Biloxi 1975

An hour after sunset we passed through Ocala. The cowboy town looked mean and I drove the speed limit. Florida was a big state at 55.

I joined the Interstate after Lake City.

Old Bill drunkenly bitched about the trucks.

“Not many other options.” I wasn’t keen on driving through the backroads of the Panhandle. “This is cracker territory.”

“I know, but those trucks sound like giant frogs fartin’.” He stuffed wads of wet paper in his ears and fell asleep until we reached Biloxi around four in the morning. He lifted his nose to the open window.

“There’s a good crab shack before the bridge. The second one. My wife liked it. We’ll eat there.”

Old Bill’s choice was on the money.

The crabs were big and juicy.

We entered the shack and sat by the window. He tucked a napkin into his collar and spread a handkerchief on his lap.

“Only have one damned suit.”

The other diners watched him crack the crabs and stuff the succulent meat in his mouth.

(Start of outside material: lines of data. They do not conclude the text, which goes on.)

/-- An exact scan whose partitions are all open knows the bricks that its snapshot's version holds; its chunks are queued (R136, R139, R242). -/
theorem startExact_of_open (found : cmd? s c = some x) (running : x.stopped = false) (open_ : ∀ p ∈ jobPtns s x.job, pastDrain (ptn s p) = false) :
    ∃ y, cmd? (startExact c s) c = some y ∧ y.stage = x.stage ∧ y.payload = x.payload ∧
      y.rows.map (fun r => (r.raw, r.terms)) = x.rows.map (fun r => (r.raw, r.terms)) ∧
      y.scanned = (jobPtns s x.job).foldl (fun n p => n + (bricksAt (coll s x.coll) p x.snap).length) 0 := by
  unfold startExact
  simp only [found, running, Bool.false_eq_true, if_false]
  have passes : ∀ (u : State) (ps : List Nat), u.ptns = s.ptns → (∀ p ∈ ps, p ∈ jobPtns s x.job) → turnedAway u ps = none := by
    intro u ps same within
    rw [turnedAway, List.find?_eq_none.mpr fun p hp => by rw [ptn_of p same, open_ p (within p hp)]; simp]
    rfl
  rw [passes _ _ (updCmd_ptns ..) fun p hp => (List.mem_filter.mp hp).1]
  dsimp only
  rw [cmd_foldl, cmd_updCmd _ found]
  · exact ⟨_, rfl, rfl, rfl, List.map_map, rfl⟩
  · exact fun u p => foldl_same (·.cmds) (fun u g => foldl_same (·.cmds) (fun u part => (queueChunk_keeps ..).same_cmds) _ u) _ u

end Search

/-! #### Granules (R281, R282) -/

theorem dropGranules_of {s : State} {c : Nat} {x : Cmd} (found : cmd? s c = some x) :
    cmd? (dropGranules c s) c = some { x with granules := none } ∧ ∀ g, x.granules = some g → g ∉ (dropGranules c s).host.granules := by
  rw [dropGranules, found]
  refine ⟨cmd_updCmd (s := freeGranules x.granules s) _ ((cmd_freeGranules ..).trans found), fun g held => ?_⟩
  dsimp only
  rw [updCmd_host, held]
  show g ∉ s.host.granules.filter (· ≠ g)
  simp

theorem dropGranules_ptns (c : Nat) (s : State) : (dropGranules c s).ptns = s.ptns := by
  unfold dropGranules
  split
  · rw [updCmd_ptns]
    unfold freeGranules
    split <;> rfl
  · rfl

/-! #### The rows that read payloads -/

section Reads

variable {s : State} {c : Nat} {x : Cmd}

section Staged

variable (found : cmd? s c = some x)
include found

theorem exec_stagedPayloadRead (reading : x.stage = .reading) (staged : x.granules.isSome = true) (ready : homeReady s x = true) :
    exec (.stagedPayloadRead c) s = .next (readStaged c s) := onlyIf_true _ _ (by simp [found, reading, staged, ready])

theorem readStaged_of_poison (poisoned : stagedPoison s x = true) : readStaged c s =
    dropGranules c (failCmd c .uncorrectable (poisonCode x.home) (postFault (poisonCode x.home) (stagedMoved s x))) := by
  simp only [readStaged, found, poisoned, if_true]
  rfl

theorem readStaged_of_clean (clean : stagedPoison s x = false) : readStaged c s =
    let t := afterPayload c (takePayload c (stagedBytes s x) (stagedMoved s x))
    if (cmd? t c).any (·.stage == .reading) then t else dropGranules c t := by
  simp only [readStaged, found, clean, Bool.false_eq_true, if_false]
  rfl

/-- A staged payload that lets its command go on frees its granules (R281). -/
theorem readStaged_of_taken {y : Cmd} (clean : stagedPoison s x = false)
    (taken : cmd? (takePayload c (stagedBytes s x) (stagedMoved s x)) c = some y) (other : y.opcode ≠ 0x12 ∨ y.stage ≠ .running) (onward : y.stage ≠ .reading) :
    readStaged c s = dropGranules c (takePayload c (stagedBytes s x) (stagedMoved s x)) := by
  rw [readStaged_of_clean found clean]
  dsimp only
  rw [afterPayload_of_other taken other, if_neg (by simpa [taken] using onward)]

theorem takePayload_of_search (search : isSearch x.opcode = true) (bs : List Byte) : takePayload c bs s = takeSearch c bs s := by
  simp only [takePayload, found, search, if_true]

theorem takePayload_of_ingest (ingest : isSearch x.opcode = false) (bs : List Byte) : takePayload c bs s = takeIngest c none bs s := by
  simp only [takePayload, found, ingest, Bool.false_eq_true, if_false]

end Staged

theorem exec_stagingReuse (found : cmd? s c = some x) (done : x.stage = .done) (held : x.granules.isSome = true) :
    exec (.stagingReuse c) s = .next (delCmd c (freeGranules x.granules s)) := by
  rw [exec, execStagingReuse, onlyIf_true _ _ (by simp [found, done, held]), found]

section Pulled

variable (up : s.host.link.up = true) (found : cmd? s c = some x) (reading : x.stage = .reading) (unstaged : x.granules = none) (own : x.origin = none)
  (ready : homeReady s x = true)
include up found reading unstaged own ready

theorem pulling_of : pulling s c = true := by simp [pulling, up, found, reading, unstaged, own, ready]

theorem exec_dmaReadComplete (reply : ReadReply) : exec (.dmaReadComplete c reply) s = .next (readDma c reply s) :=
  onlyIf_true _ _ (pulling_of up found reading unstaged own ready)

theorem exec_dmaTimeout : exec (.dmaTimeout c) s = .next (hostFail c 0x71 4 .timeout s) :=
  onlyIf_true _ _ (pulling_of up found reading unstaged own ready)

end Pulled

/-- A host access that fails ends its command with the code of its ring (R284, R433). -/
theorem hostFail_ends (unit cause : Nat) (st : Status) (found : cmd? s c = some x) (reading : x.stage = .reading) (own : x.origin = none)
    (open_ : mustCommit x = false) :
    ∃ y, cmd? (hostFail c unit cause st s) c = some y ∧ y.stage = .final ∧ y.status = st ∧ y.count = 0 ∧ y.fault = hostFault unit cause (some x.ring) := by
  have posted : cmd? (postFault (hostFault unit cause (some x.ring)) (if unit = 0x71 then noteAer cause s else s)) c = some x := by
    refine (cmd_of c (postFault_cmds ..)).trans ?_
    split
    · exact found
    · exact found
  obtain ⟨y, ended, final, status, count, fault, -⟩ :=
    failCmd_ends st (hostFault unit cause (some x.ring)) posted open_ (by simp [reading]) (by simp [reading])
  refine ⟨y, ?_, final, status, count, fault⟩
  rw [← ended]
  simp only [hostFail, found, own, Option.isNone_none, if_true]

end Reads

/-- Settles O11: a payload is taken in by takeIngest or takeSearch, and a failure ends its command. -/
theorem payloadReads : Obligations.PayloadReads := by
  unfold Obligations.PayloadReads
  refine ⟨?_, ?_, ?_, ?_, ?_, ?_, ?_, ?_, ?_, ?_, ?_, ?_⟩
  · rintro s k c x rfl found awaits_ open_
    obtain ⟨y, ended, facts⟩ := failCmd_ends .timeout 0 found open_ (by simp [awaits_]) (by simp [awaits_])
    exact ⟨_, y, onlyIf_true _ _ (by simp [awaits, found, awaits_]), ended, facts⟩
  · intro s c x rs found reading staged ready clean ingest valid alone
    have kept := stagedMoved_keeps s x
    have found' : cmd? (stagedMoved s x) c = some x := (cmd_of c kept.same_cmds).trans found
    obtain ⟨y, taken, assigning, payload, same, q, queued, facts⟩ := takeIngest_of_ok found' (coll_of x.coll kept.same_colls ▸ valid)
      ((peersOf_of kept.same_jobs kept.same_aon _).trans alone)
    rw [← takePayload_of_ingest found' ingest] at taken queued
    obtain ⟨dropped, freed⟩ := dropGranules_of taken
    rw [exec_stagedPayloadRead found reading staged ready, readStaged_of_taken found clean taken (.inr (by simp [assigning])) (by simp [assigning])]
    obtain ⟨-, granules⟩ := Prod.mk.inj same
    exact ⟨_, _, rfl, dropped, assigning, rfl, payload, fun g held => freed g (granules.trans held), q, by rw [ptn_of _ (dropGranules_ptns ..)]; exact queued, facts⟩
  · intro s c x found reading staged ready poisoned open_
    have found' : cmd? (postFault (poisonCode x.home) (stagedMoved s x)) c = some x :=
      (cmd_of c ((postFault_cmds ..).trans (stagedMoved_keeps s x).same_cmds)).trans found
    obtain ⟨y, ended, final, status, count, fault, -⟩ :=
      failCmd_ends .uncorrectable (poisonCode x.home) found' open_ (by simp [reading]) (by simp [reading])
    rw [exec_stagedPayloadRead found reading staged ready, readStaged_of_poison found poisoned]
    exact ⟨_, _, rfl, (dropGranules_of ended).1, final, status, count, fault, rfl⟩
  · intro s c x rows found reading staged ready clean search other valid room alone
    have kept := stagedMoved_keeps s x
    have found' : cmd? (stagedMoved s x) c = some x := (cmd_of c kept.same_cmds).trans found
    obtain ⟨-, y, taken, running, payload, received, holds, same⟩ := takeSearch_of_ok found' ((peersOf_of kept.same_jobs kept.same_aon _).trans alone)
      (coll_of x.coll kept.same_colls ▸ valid) room
    simp only [Prod.mk.injEq] at same
    obtain ⟨snap, opcode, granules, -⟩ := same
    rw [← takePayload_of_search found' search] at taken
    obtain ⟨dropped, freed⟩ := dropGranules_of taken
    rw [exec_stagedPayloadRead found reading staged ready,
      readStaged_of_taken found clean taken (.inl (opcode ▸ other)) (by simp [running])]
    exact ⟨_, _, rfl, dropped, running, rfl, payload, received, holds.trans (by rw [sparseHolds_stagedMoved]), snap, fun g held => freed g (granules.trans held)⟩
  · intro s c x bs rows up found reading unstaged own ready search other valid room alone
    obtain ⟨-, y, taken, running, payload, received, holds, same⟩ := takeSearch_of_ok found alone valid room
    simp only [Prod.mk.injEq] at same
    obtain ⟨snap, opcode, -⟩ := same
    rw [← takePayload_of_search found search] at taken
    rw [exec_dmaReadComplete up found reading unstaged own ready, readDma, afterPayload_of_other taken (.inl (opcode ▸ other))]
    exact ⟨_, y, rfl, taken, running, payload, received, holds, snap⟩
  · intro s c x bs rows up found reading unstaged own ready scan going valid room alone open_
    obtain ⟨kept, y, taken, running, payload, received, -, same⟩ := takeSearch_of_ok found alone valid room
    simp only [Prod.mk.injEq] at same
    obtain ⟨snap, opcode, -, job, coll_, stopped⟩ := same
    have jobs : jobPtns (takeSearch c bs s) x.job = jobPtns s x.job := by simp only [jobPtns, job?, kept.same_jobs]
    obtain ⟨k, started, stage, payload', rows', scanned⟩ := startExact_of_open taken (stopped.trans going) (by
      intro p hp
      rw [ptn_of p kept.same_ptns]
      exact open_ p (jobs ▸ job ▸ hp))
    rw [exec_dmaReadComplete up found reading unstaged own ready, readDma, takePayload_of_search found (by rw [scan]; rfl),
      afterPayload_of_exact taken (opcode.trans scan) running]
    refine ⟨_, k, rfl, started, stage.trans running, payload'.trans payload, rows'.trans received, ?_⟩
    rw [scanned, job, jobs, coll_, snap, coll_of x.coll kept.same_colls]
  · intro s c x bs st up found reading unstaged own ready search invalid
    obtain ⟨y, ended, final, status, count, -⟩ := failCmd_ends st 0 found (mustCommit_of_isSearch search) (by simp [reading]) (by simp [reading])
    rw [← takeSearch_of_error found invalid, ← takePayload_of_search found search] at ended
    rw [exec_dmaReadComplete up found reading unstaged own ready, readDma, afterPayload_of_other ended (.inr (by simp [final]))]
    exact ⟨_, y, rfl, ended, final, status, count⟩
  · intro s c x g found done held
    exact ⟨_, exec_stagingReuse found done (by simp [held]), cmd_delCmd_same .., by rw [held]; rfl⟩
  · intro s c x bs rs up found reading unstaged own ready ingest valid alone
    obtain ⟨y, taken, assigning, payload, -, queued⟩ := takeIngest_of_ok found valid alone
    rw [← takePayload_of_ingest found ingest] at taken queued
    rw [exec_dmaReadComplete up found reading unstaged own ready, readDma, afterPayload_of_other taken (.inr (by simp [assigning]))]
    exact ⟨_, y, rfl, taken, assigning, payload, queued⟩
  · intro s c x bs st i up found reading unstaged own ready ingest invalid open_
    obtain ⟨y, ended, final, facts⟩ := takeIngest_of_error found invalid open_ reading
    rw [← takePayload_of_ingest found ingest] at ended
    rw [exec_dmaReadComplete up found reading unstaged own ready, readDma, afterPayload_of_other ended (.inr (by simp [final]))]
    exact ⟨_, y, rfl, ended, final, facts⟩
  · intro s c x reply up found reading unstaged own ready failed open_
    obtain ⟨y, facts⟩ := hostFail_ends 0x71 ((replyCause reply).getD 4) .uncorrectable found reading own open_
    refine ⟨_, y, exec_dmaReadComplete up found reading unstaged own ready reply, ?_⟩
    obtain rfl | rfl | rfl := failed <;> exact facts
  · intro s c x up found reading unstaged own ready open_
    obtain ⟨y, facts⟩ := hostFail_ends 0x71 4 .timeout found reading own open_
    exact ⟨_, y, exec_dmaTimeout up found reading unstaged own ready, facts⟩

end Sys2Proof.Machine

/-! ### Fold, fusion, final selection and far rerank (R130, R133, R134, R136, R143–R161) -/

namespace Sys2Proof.Machine

-- One proof at a time: each thread of its own would take its stack out of the memory that the whole text is compiled in.
set_option Elab.async false

/-! #### Deduplication and the cut at K (R154, R155, R160, R161) -/

theorem preferred_mem {g : List Entry} {a : Entry} (kept : preferred g = some a) : a ∈ g := by
  unfold preferred at kept
  split at kept
  next found => exact Option.some.inj kept ▸ List.mem_of_find?_eq_some found
  next => exact List.mem_of_find?_eq_some kept

/-- The copy kept of the group of an entry has its key. -/
theorem preferred_group_key (e : Entry) (t : List Entry) : ((preferred (e :: t.filter (·.key == e.key))).getD e).key = e.key := by
  cases kept : preferred (e :: t.filter (·.key == e.key)) with
  | none => rfl
  | some a =>
    rcases List.mem_cons.mp (preferred_mem kept) with rfl | member
    · rfl
    · simpa using (List.mem_filter.mp member).2

/-- A pass over no more entries than its bound loses no key (R155). -/
theorem dedupe_covers {n : Nat} {l : List Entry} (bound : l.length ≤ n) {e : Entry} (given : e ∈ l) : ∃ k ∈ (dedupe n l).1, k.key = e.key := by
  induction n generalizing l with
  | zero =>
    rw [List.length_eq_zero_iff.mp (Nat.le_zero.mp bound)] at given
    cases given
  | succ n ih =>
    obtain _ | ⟨a, t⟩ := l
    · cases given
    · have rest : (t.filter (·.key != a.key)).length ≤ n := (List.length_filter_le ..).trans (Nat.le_of_succ_le_succ bound)
      by_cases same : e.key = a.key
      · exact ⟨_, List.mem_cons_self, (preferred_group_key a t).trans same.symm⟩
      · have other : e ∈ t.filter (·.key != a.key) := by
          have ne : e ≠ a := fun h => same (congrArg Entry.key h)
          simpa [same, ne] using given
        obtain ⟨k, member, key⟩ := ih rest other
        exact ⟨k, List.mem_cons_of_mem _ member, key⟩

theorem foldAll_covers {l : List Entry} {e : Entry} (given : e ∈ l) (scored : fIsNaN e.score = false) : ∃ k ∈ (foldAll l).1, k.key = e.key := by
  obtain ⟨k, member, key⟩ := dedupe_covers (Nat.le_refl _) (List.mem_filter.mpr ⟨given, by simp [scored]⟩ : e ∈ l.filter fun e => !fIsNaN e.score)
  exact ⟨k, (sortBy_perm entryBefore _).mem_iff.mpr member, key⟩

/-- The selection marks ties in the K best: it takes no other entry (R160, R161). -/
theorem select_facts (l : List Entry) (k : Nat) : (select k l).1.length ≤ k ∧ (select k l).1.map (·.key) = (l.take k).map (·.key) := by
  have cut : (l.take k).length ≤ k := List.length_take_le ..
  have marked : ∀ f : Entry → Entry, (∀ e, (f e).key = e.key) → ((l.take k).map f).length ≤ k ∧ ((l.take k).map f).map (·.key) = (l.take k).map (·.key) :=
    fun f same => ⟨(List.length_map ..).trans_le cut, by rw [List.map_map]; exact congrArg (List.map · _) (funext same)⟩
  unfold select
  split
  · split
    · exact marked _ fun e => by split <;> rfl
    · exact ⟨cut, rfl⟩
  · exact ⟨cut, rfl⟩

/-! #### A node of a row merged (R152, R298) -/

section Rows

variable {s : State} {c row : Nat} {x : Cmd} {r : QRow}

/-- NaN drops are counted; the row is as it was put. -/
theorem rowOf_merged (f : QRow → QRow) (k : Nat) (given : rowOf s c row = some r) : rowOf (noteNan c k (updRow c row f s)) c row = some (f r) := by
  refine (rowOf_updCmd ?_).trans (rowOf_updRow given)
  exact fun _ => rfl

Shells and crab meat were scattered all over his side of the table. I averted my eyes from the horror of his enjoyment. At the end of the meal Old Bill wiped his mouth with the napkin.

“I get anything on my suit?” He stared down with an inquisitive sniff.

“Nothing. I didn’t need to tell the truth to a blind man.

“I’m a lucky man.”

We returned to the Olds.

“How so?” I felt good too.

“My belly’s full of crab and I got a hippie diving me to Texas.”

“I’m lucky too.” I opened the car door and hesitated for several seconds. A warm wind blew off the Gulf. Winter was up north. I pulled the keys out of my pocket and sat behind the wheel. The traffic over the Biloxi bridge was light and the road was open to LA.